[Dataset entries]
═══

-- ==== Sys2Proof/Laws/Units.lean ====
section
/-! SUPPORT. What the operations of single units can do: stores and cursors, integrators and channels, levels and runs, the
window, the fix list. -/

namespace Sys2Proof.Machine

open Sys2Proof.Safety

/-! ### Stores and cursors (R182 to R184, R188) -/

/-- An append keeps a store's capacity and its consecutive numbers, for a record that carries the number it is given. -/
theorem Store.append_sound {α : Type} {n : Nat} {seq : α → Word32} {s : Store α} (h : StoreSound n seq s) (hn : 0 < n)
    (f : Word32 → α) (hf : ∀ w, seq (f w) = w) : StoreSound n seq (s.append n f) := by
  obtain ⟨h1, h2, h3⟩ := h
  rcases lt_or_ge s.records.length n with hl | hl
  · rw [Store.append_below hl]
    refine ⟨by simp only [List.length_append, List.length_singleton]; omega, ?_, ?_⟩
    · simp only [List.length_append, List.length_singleton, BitVec.ofNat_add]
      rw [h2, BitVec.add_assoc]; rfl
    · intro i x hx
      rw [List.getElem?_append] at hx
      split_ifs at hx with hi
      · exact h3 i x hx
      · have : i - s.records.length = 0 := by
          by_contra hne
          rw [List.getElem?_eq_none (by simp; omega)] at hx
          cases hx
        rw [this] at hx
        simp only [List.getElem?_cons_zero, Option.some.injEq] at hx
        rw [← hx, hf, h2, show i = s.records.length by omega]
  · rw [Store.append_full hl]
    have hlen : s.records.length = n := by omega
    refine ⟨by simp only [List.length_append, List.length_tail, List.length_singleton]; omega, ?_, ?_⟩
    · simp only [List.length_append, List.length_tail, List.length_singleton]
      rw [h2, hlen, show n - 1 + 1 = n by omega, BitVec.add_assoc, BitVec.add_comm (BitVec.ofNat 32 n), ← BitVec.add_assoc]
    · intro i x hx
      rw [List.getElem?_append] at hx
      simp only [List.length_tail] at hx
      split_ifs at hx with hi
      · rw [List.getElem?_tail] at hx
        rw [h3 (i + 1) x hx, BitVec.ofNat_add, BitVec.add_assoc, BitVec.add_comm (BitVec.ofNat 32 i)]; rfl
      · have : i - (s.records.length - 1) = 0 := by
          by_contra hne
          rw [List.getElem?_eq_none (by simp; omega)] at hx
          cases hx
        rw [this] at hx
        simp only [List.getElem?_cons_zero, Option.some.injEq] at hx
        rw [← hx, hf, h2, show s.records.length = i + 1 by omega, BitVec.ofNat_add, BitVec.add_assoc,
          BitVec.add_comm (BitVec.ofNat 32 i)]
        rfl

/-- The number of records at and after a cursor within its range is the number unread. -/
theorem Store.from_length {α : Type} {n : Nat} {seq : α → Word32} {s : Store α} {c : Word32} (h : StoreSound n seq s)
    (hn : n < 4294967296) (hc : CursorSound s c) : (s.from c).length = (s.unread c).toNat := by
  obtain ⟨h1, h2, -⟩ := h
  unfold CursorSound at hc
  have hu : s.unread c = BitVec.ofNat 32 s.records.length - (c - s.oldest) := by
    unfold Store.unread
    rw [h2]
    generalize BitVec.ofNat 32 s.records.length = l
    bv_omega
  rw [hu, Store.from, List.length_drop]
  generalize c - s.oldest = d at *
  have hl : (BitVec.ofNat 32 s.records.length).toNat = s.records.length := by
    rw [BitVec.toNat_ofNat, Nat.mod_eq_of_lt (by omega)]
  rw [BitVec.toNat_sub_of_le (by rw [BitVec.le_def, hl]; exact hc), hl]

/-- A read returns the first records at the cursor, and the cursor advances by their number. -/
theorem Store.read_eq {α : Type} (s : Store α) (c : Word32) (n : Nat) :
    s.read c n = ((s.from c).take (min n 24), c + BitVec.ofNat 32 ((s.from c).take (min n 24)).length) := rfl

/-! ### Integrators (R34) -/

theorem leakStage_bounds (x a : Int) (k : Nat) :
    -140737488355327 ≤ (leakStage x a k).1 ∧ (leakStage x a k).1 ≤ 140737488355327 := by
  simp only [leakStage, integratorBound, clamp]; split_ifs <;> omega

theorem leakStage_eq (x a : Int) (k : Nat) :
    (leakStage x a k).1 = max (-140737488355327) (min 140737488355327 (x + a - x / ((2 ^ k : Nat) : Int))) := by
  simp only [leakStage, integratorBound, clamp_eq (-140737488355327) 140737488355327 _ (by decide)]

theorem leakStage_saturates (x a : Int) (k : Nat) :
    (leakStage x a k).2 = true ↔
      x + a - x / ((2 ^ k : Nat) : Int) < -140737488355327 ∨ 140737488355327 < x + a - x / ((2 ^ k : Nat) : Int) := by
  simp [leakStage, integratorBound]

theorem Integrator.step_sound (i : Integrator) (a : Int) (kv kp : Nat) : IntegratorSound (i.step a kv kp) := by
  have h1 := leakStage_bounds i.v a kv
  have h2 := leakStage_bounds i.p (leakStage i.v a kv).1 kp
  simp only [IntegratorSound, Integrator.step]
  constructor <;> omega

/-! ### Channels (R30, R31) -/

/-- A slot's outcome keeps a channel within its ranges. -/
theorem Channel.take_sound {c : Channel} (h : ChannelSound c) (value : Option Int) : ChannelSound (c.take value) := by
  obtain ⟨st, held, miss, recovery⟩ := c
  cases st <;> cases value <;> simp only [ChannelSound] at h <;> simp only [Channel.take]
  · exact ⟨h.1, by simp, by simp, h.2.2⟩
  · exact ⟨rfl, rfl, h.2.2⟩
  · split
    · exact ⟨h.1, by simp, by simp; omega, h.2.2.2⟩
    · exact ⟨rfl, rfl, by simp⟩
  · exact ⟨rfl, rfl, h.2.2.2⟩
  · exact ⟨h.1, h.2.1, by simp⟩
  · split
    · exact ⟨h.1, h.2.1, by simp; omega⟩
    · exact ⟨rfl, rfl, rfl⟩

/-! ### Levels (R136) -/

theorem ParamLimits.level_le (l : ParamLimits) (v : Int) : l.level v ≤ 3 := by
  simp only [ParamLimits.level, ParamLimits.highLevel, ParamLimits.lowLevel]; split_ifs <;> decide

theorem ParamLimits.side_some {l : ParamLimits} {v : Int} {side : Side} (h : l.side v = some side) : 1 ≤ l.level v := by
  simp only [ParamLimits.side, ParamLimits.level] at *; split_ifs at h <;> omega

theorem ParamLimits.side_none {l : ParamLimits} {v : Int} (h : l.side v = none) : l.level v = 0 := by
  simp only [ParamLimits.side, ParamLimits.level] at *; split_ifs at h; omega

/-- A run still open after a record is within the long-run limit; else it is closed LONG (R147). -/
theorem judgeLong_eq (x : OpenRun) (p : Param) (r : OutputRecord) (es : List ExceptionRecord) :
    ((r.j - x.startIndex).natAbs + 1 < 4000 ∧ judgeLong x p r es = { place := some x, records := es, opened := 0 }) ∨
    (4000 ≤ (r.j - x.startIndex).natAbs + 1 ∧
      judgeLong x p r es = { place := none, records := es ++ [x.closed p r.run .long], opened := 0 }) := by
  unfold judgeLong; split
  · next h => exact .inr ⟨h, rfl⟩
  · next h => exact .inl ⟨by omega, rfl⟩

/-! ### The window's entries in order (R72, R84) -/

theorem mem_insertByIndex {d : Direction} {e f : WindowEntry} {l : List WindowEntry} :
    f ∈ insertByIndex d e l ↔ f = e ∨ f ∈ l := by
  induction l with
  | nil => simp [insertByIndex]
  | cons g l ih =>
    unfold insertByIndex
    split
    · simp
    · simp only [List.mem_cons, ih]; tauto

theorem insertByIndex_length (d : Direction) (e : WindowEntry) (l : List WindowEntry) :
    (insertByIndex d e l).length = l.length + 1 := by
  induction l with
  | nil => rfl
  | cons g l ih => unfold insertByIndex; split <;> simp [ih]

/-- The entries to be formed are those that pass the test, each once. -/
theorem Gcu.mem_pendingEntries {c : Gcu} {due : Int → Bool} {e : WindowEntry} :
    e ∈ c.pendingEntries due ↔ (∃ i, (i, e) ∈ c.window) ∧ e.pending = true ∧ due e.j = true := by
  unfold Gcu.pendingEntries
  have h : ∀ l : List WindowEntry, e ∈ l.foldr (insertByIndex c.direction) [] ↔ e ∈ l := by
    intro l
    induction l with
    | nil => simp
    | cons f l ih => simp [mem_insertByIndex, ih]
  rw [h]; simp

theorem Gcu.pendingEntries_length (c : Gcu) (due : Int → Bool) :
    (c.pendingEntries due).length = c.window.countP (fun e => e.2.pending && due e.2.j) := by
  unfold Gcu.pendingEntries
  have h : ∀ l : List WindowEntry, (l.foldr (insertByIndex c.direction) []).length = l.length := by
    intro l
    induction l with
    | nil => rfl
    | cons f l ih => simp [insertByIndex_length, ih]
  rw [h, List.countP_eq_length_filter, List.filter_map, List.length_map]; rfl

/-! ### Fixes (R103, R106) -/

/-- A push leaves at most 8 entries, no two within 8 samples of each other. -/
theorem Pru.pushFix_sound {p : Pru} (f : Fix) (h : p.fixes.Pairwise (fun f g => 8 < (f.j - g.j).natAbs)) :
    (p.pushFix f).fixes.length ≤ 8 ∧ (p.pushFix f).fixes.Pairwise (fun f g => 8 < (f.j - g.j).natAbs) := by
  refine ⟨List.length_take_le _ _, List.Pairwise.sublist (List.take_sublist _ _) (List.pairwise_cons.2 ⟨?_, ?_⟩)⟩
  · intro g hg
    simp only [Pru.keptFixes, Fix.conflicts, List.mem_filter, Bool.not_eq_true', decide_eq_false_iff_not] at hg
    omega
  · exact List.Pairwise.sublist List.filter_sublist h

/-! ### SET_ITEM and the run before (R61, R91, R117; log entry 29) -/

/-- The part is quiet exactly when nothing of a run waits at a unit that works with the configuration. -/
theorem State.isQuiet_iff (s : State) : s.isQuiet = true ↔ Quiet s := by
  simp [State.isQuiet, Quiet, and_assoc]

/-- What SET_ITEM in service can do: wait, when it would be accepted and the part is not quiet, or be served. -/
theorem execSetItem_cases (s : State) :
    (exec .setItem s = .next s ∧ ¬Quiet s ∧ ∃ p rq i b, s.cpc.nextService = some (p, rq) ∧
      judgeItem s.rcu.runState rq.payload = .accepted i b) ∨
    exec .setItem s = .next (s.serve .setItem serveSetItem) := by
  show (Host.Outcome.next (if s.itemWaits then s else s.serve .setItem serveSetItem) = _ ∧ _) ∨
    Host.Outcome.next (if s.itemWaits then s else s.serve .setItem serveSetItem) = _
  by_cases h : s.itemWaits = true
  · refine .inl ⟨by rw [if_pos h], ?_⟩
    unfold State.itemWaits at h
    split at h
    · next p rq hn =>
      split at h
      · next i b hj => exact ⟨fun hq => by simp [(State.isQuiet_iff s).2 hq] at h, p, rq, i, b, hn, hj⟩
      · cases h
    · cases h
  · exact .inr (by rw [if_neg h])

end Sys2Proof.Machine
end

═══

Output the lines of the records above exactly as they appear, from the line containing "have h : ∀ l : List WindowEntry, (l.foldr" through the line containing "each other. -/".

▶ **Exercise solution**:
  have h : ∀ l : List WindowEntry, (l.foldr (insertByIndex c.direction) []).length = l.length := by
    intro l
    induction l with
    | nil => rfl
    | cons f l ih => simp [insertByIndex_length, ih]
  rw [h, List.countP_eq_length_filter, List.filter_map, List.length_map]; rfl

/-! ### Fixes (R103, R106) -/

/-- A push leaves at most 8 entries, no two within 8 samples of each other. -/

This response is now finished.